WHAT NEEDS TO BE DONE -> Of all the lines in the records below, copy only those that contain the string "trans".

SOURCE MATERIAL ->

-- ==== Sys2Proof/Laws/PerInstr.lean ====
section
/-! SUPPORT. Statements about every instruction, one lemma per constructor. -/

namespace Sys2Proof.Laws

/-- The CLS bit of an operation's label word says whether it is an internal event (R81, R85, R86). -/
def ClassBit.Statement (i : Instr) : Prop := isEventWord (encode i).1 = i.isEvent

/-- Bit 31 of a label word is the upper bit of its class and opcode field. -/
theorem isEventWord_toWord (f : Fields) : isEventWord f.toWord = f.clsOp.getLsbD 4 :=
  (Fields.getLsbD_toWord f 31).trans rfl

/-- An operation whose class and opcode field has the upper bit its class asks for. -/
theorem ClassBit.of_clsOp {i : Instr} (h : (encodeFields i).clsOp.getLsbD 4 = i.isEvent) : ClassBit.Statement i :=
  (isEventWord_toWord (encodeFields i)).trans h

theorem ClassBit.nop : ClassBit.Statement .nop :=
  ClassBit.of_clsOp (by simp [encodeFields, fieldsOf, Instr.isEvent])
theorem ClassBit.claim (d : Dir) : ClassBit.Statement (.claim d) :=
  ClassBit.of_clsOp (by simp [encodeFields, fieldsOf, Instr.isEvent])
theorem ClassBit.config (d : Dir) (r : DevDir) (sl : Slot) (k : Index) : ClassBit.Statement (.config d r sl k) :=
  ClassBit.of_clsOp (by simp [encodeFields, fieldsOf, Instr.isEvent])
theorem ClassBit.start (d : Dir) : ClassBit.Statement (.start d) :=
  ClassBit.of_clsOp (by simp [encodeFields, fieldsOf, Instr.isEvent])
theorem ClassBit.swap (d : Dir) : ClassBit.Statement (.swap d) :=
  ClassBit.of_clsOp (by simp [encodeFields, fieldsOf, Instr.isEvent])
theorem ClassBit.rdptr (d : Dir) : ClassBit.Statement (.rdptr d) :=
  ClassBit.of_clsOp (by simp [encodeFields, fieldsOf, Instr.isEvent])
theorem ClassBit.wrptr (d : Dir) : ClassBit.Statement (.wrptr d) :=
  ClassBit.of_clsOp (by simp [encodeFields, fieldsOf, Instr.isEvent])
theorem ClassBit.ldr (d : Dir) (i : Index) : ClassBit.Statement (.ldr d i) :=
  ClassBit.of_clsOp (by simp [encodeFields, fieldsOf, Instr.isEvent])
theorem ClassBit.stw (d : Dir) (i : Index) (x : Word) : ClassBit.Statement (.stw d i x) :=
  ClassBit.of_clsOp (by simp [encodeFields, fieldsOf, Instr.isEvent])
theorem ClassBit.lds (d : Dir) (sl : Slot) (i : Index) : ClassBit.Statement (.lds d sl i) :=
  ClassBit.of_clsOp (by simp [encodeFields, fieldsOf, Instr.isEvent])
theorem ClassBit.sts (d : Dir) (sl : Slot) (i : Index) (x : Word) : ClassBit.Statement (.sts d sl i x) :=
  ClassBit.of_clsOp (by simp [encodeFields, fieldsOf, Instr.isEvent])
theorem ClassBit.rdints : ClassBit.Statement .rdints :=
  ClassBit.of_clsOp (by simp [encodeFields, fieldsOf, Instr.isEvent])
theorem ClassBit.rdstat (d : Dir) : ClassBit.Statement (.rdstat d) :=
  ClassBit.of_clsOp (by simp [encodeFields, fieldsOf, Instr.isEvent])
theorem ClassBit.rdaddr (d : Dir) : ClassBit.Statement (.rdaddr d) :=
  ClassBit.of_clsOp (by simp [encodeFields, fieldsOf, Instr.isEvent])
theorem ClassBit.rdlen (d : Dir) : ClassBit.Statement (.rdlen d) :=
  ClassBit.of_clsOp (by simp [encodeFields, fieldsOf, Instr.isEvent])
theorem ClassBit.beat (d : Dir) (x : Word) : ClassBit.Statement (.beat d x) :=
  ClassBit.of_clsOp (by simp [encodeFields, fieldsOf, Instr.isEvent])
theorem ClassBit.oncomp (d : Dir) : ClassBit.Statement (.oncomp d) :=
  ClassBit.of_clsOp (by simp [encodeFields, fieldsOf, Instr.isEvent])
theorem ClassBit.reset : ClassBit.Statement .reset :=
  ClassBit.of_clsOp (by simp [encodeFields, fieldsOf, Instr.isEvent])

end Sys2Proof.Laws
end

OUTPUT BELOW ->
  (Fields.getLsbD_toWord f 31).trans rfl
  (isEventWord_toWord (encodeFields i)).trans h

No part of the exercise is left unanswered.